# Introduction
Making plots and static or interactive visualizations is one of the most important tasks in data analysis. It may be a part of the exploratory process; for example, helping identify outliers, needed data transformations, or coming up with ideas for models.

Matplotlib is the most extensively used library of python for data visualization due to it's high flexibility and extensive functionality that it provides.

# 1. Setting up
Importing matplotlib
Just as we use the np shorthand for NumPy and the pd shorthand for Pandas, we will use standard shorthands for Matplotlib import:

import matplotlib.pyplot as plt

We import the pyplot interface of matplotlib with a shorthand of plt and we will be using it like this in the entire notebook.
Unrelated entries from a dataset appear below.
-- ==== Sys2Proof/Laws/Lawful.lean ====
section
/-! SUPPORT. The small operations keep a part lawful and never turn drive time back: one lemma for each operation of
Ops, Flags, Log, Wheel, Engine and Budget. -/

namespace Sys2Proof.Machine

/-- The part is lawful, and drive time has reached `d`. -/
structure Kept (d : Nat) (p : Part) : Prop where
  lawful : Lawful p
  since : d ≤ p.clocks.drive

/-- What `Kept` reads of a part. -/
def lawView (p : Part) :=
  (p.mem, p.window.nstat, p.window.nmask, p.window.ncfg, p.window.pendingSet, p.wheel.position, p.keys, p.pedals,
    p.strip.transpose, p.shading.history, p.budget.committed, p.clocks.drive,
    (p.log.configured, p.log.base, p.log.slots, p.log.counters, p.strikes.volBass, p.strikes.volTreble, p.budget.ibud))

/-- What `Kept` reads of a Key record. -/
def keyView (r : KeyRec) := (r.heat, r.trim, r.missCount, r.claim)

variable {d : Nat} {p q : Part}

/-- A change of nothing that `Kept` reads keeps it. -/
theorem Kept.same (h : Kept d p) (e : lawView q = lawView p) : Kept d q := by
  simp only [lawView, Prod.mk.injEq] at e
  obtain ⟨e1, e2, e3, e4, e5, e6, e7, e8, e9, e10, e11, e12, e13, e14, e15, e16, e17, e18, e19⟩ := e
  obtain ⟨⟨h1, h2, h3, h4, h5, h6, h7, h8, h10, h11, h12, h13⟩, h9⟩ := h
  refine ⟨⟨by rw [e1]; exact h1, ?_, by rw [e6]; exact h3, ?_, by rw [e9]; exact h5, by rw [e9]; exact h6,
    by rw [e10]; exact h7, ?_, ?_, ?_, ⟨by rw [e17]; exact h12.1, by rw [e18]; exact h12.2⟩, by rw [e19]; exact h13⟩,
    by rw [e12]; exact h9⟩
  · unfold NoticesSettled unmaskedBits at *
    rw [e2, e3, e4, e5]
    exact h2
  · intro k
    have := h4 k
    unfold keyRec at *
    rw [e7]
    exact this
  · unfold claimsHeld at *
    rw [e11, e7, e8]
    exact h8
  · unfold RingPlaced at *
    rw [e13, e14, e15]
    exact h10
  · unfold CountersInRange at *
    rw [e16]
    exact h11

/-- Where a part is kept and nothing that `Kept` reads differs, the other is kept too. -/
theorem Kept.same_iff (e : lawView q = lawView p) : Kept d q ↔ Kept d p :=
  ⟨fun h => h.same e.symm, fun h => h.same e⟩

/-! ## Memory -/

theorem Kept.setMem (h : Kept d p) (m : Memory) (hm : Memory.wf m = true) : Kept d { p with mem := m } :=
  ⟨⟨hm, h.lawful.notices, h.lawful.position, h.lawful.figures, h.lawful.transposeLow, h.lawful.transposeHigh,
    h.lawful.history, h.lawful.claims,
    h.lawful.ring, h.lawful.counters, h.lawful.volumes, h.lawful.hostBudget⟩, h.since⟩

theorem kept_putWord (off : Nat) (v : Word) (h : Kept d p) : Kept d (putWord off v p) :=
  h.setMem _ (Memory.wf_writeWord _ _ _ h.lawful.memory)

theorem kept_putWords (off : Nat) (vs : List Word) (h : Kept d p) : Kept d (putWords off vs p) :=
  h.setMem _ (Memory.wf_writeWords _ _ _ h.lawful.memory)

/-! ## Notices -/

theorem Kept.setWindow (h : Kept d p) (w : Window) (hw : NoticesSettled w) : Kept d { p with window := w } :=
  ⟨⟨h.lawful.memory, hw, h.lawful.position, h.lawful.figures, h.lawful.transposeLow, h.lawful.transposeHigh,
    h.lawful.history, h.lawful.claims,
    h.lawful.ring, h.lawful.counters, h.lawful.volumes, h.lawful.hostBudget⟩, h.since⟩

/-- Setting an NSTAT bit keeps an unmasked bit that is set. -/
theorem unmasked_or (a m b : BitVec 9) (h : a &&& ~~~m ≠ 0) : (a ||| b) &&& ~~~m ≠ 0 := by
  intro e
  apply h
  have : (a &&& ~~~m) ||| (b &&& ~~~m) = 0 := by rw [← e]; ext i; simp; grind
  exact (BitVec.or_eq_zero_iff.mp this).1

theorem kept_raise (n : Notice) (h : Kept d p) : Kept d (raise n p) := by
  unfold raise
  split
  · rename_i hc
    refine h.setWindow _ fun _ => ?_
    simp only [Bool.and_eq_true, holdoffSet, noticeAsserted, decide_eq_true_eq] at hc
    exact hc
  · refine h.setWindow _ fun hp => ?_
    obtain ⟨h1, h2⟩ := h.lawful.notices hp
    exact ⟨h1, unmasked_or _ _ _ h2⟩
Matplotlib for Jupyter notebook
You can directly use matplotlib with this notebook to create different visualizations in the notebook itself. In order to do that, the following command is used:

%matplotlib inline

In [None]:
# importing required libraries
import numpy as np
import pandas as pd

# importing matplotlib
import matplotlib.pyplot as plt

# display plots in the notebook itself
%matplotlib inline

# 2. Matplotlib basics
Make a simple plot
Let's create a basic plot to start working with!

In [None]:
height = [150,160,165,185]
weight = [70, 80, 90, 100]

# draw the plot
plt.plot(height, weight)

We pass two arrays as our input arguments to plot() method and invoke the required plot. Here note that the first array appears on the x-axis and second array appears on the y-axis of the plot.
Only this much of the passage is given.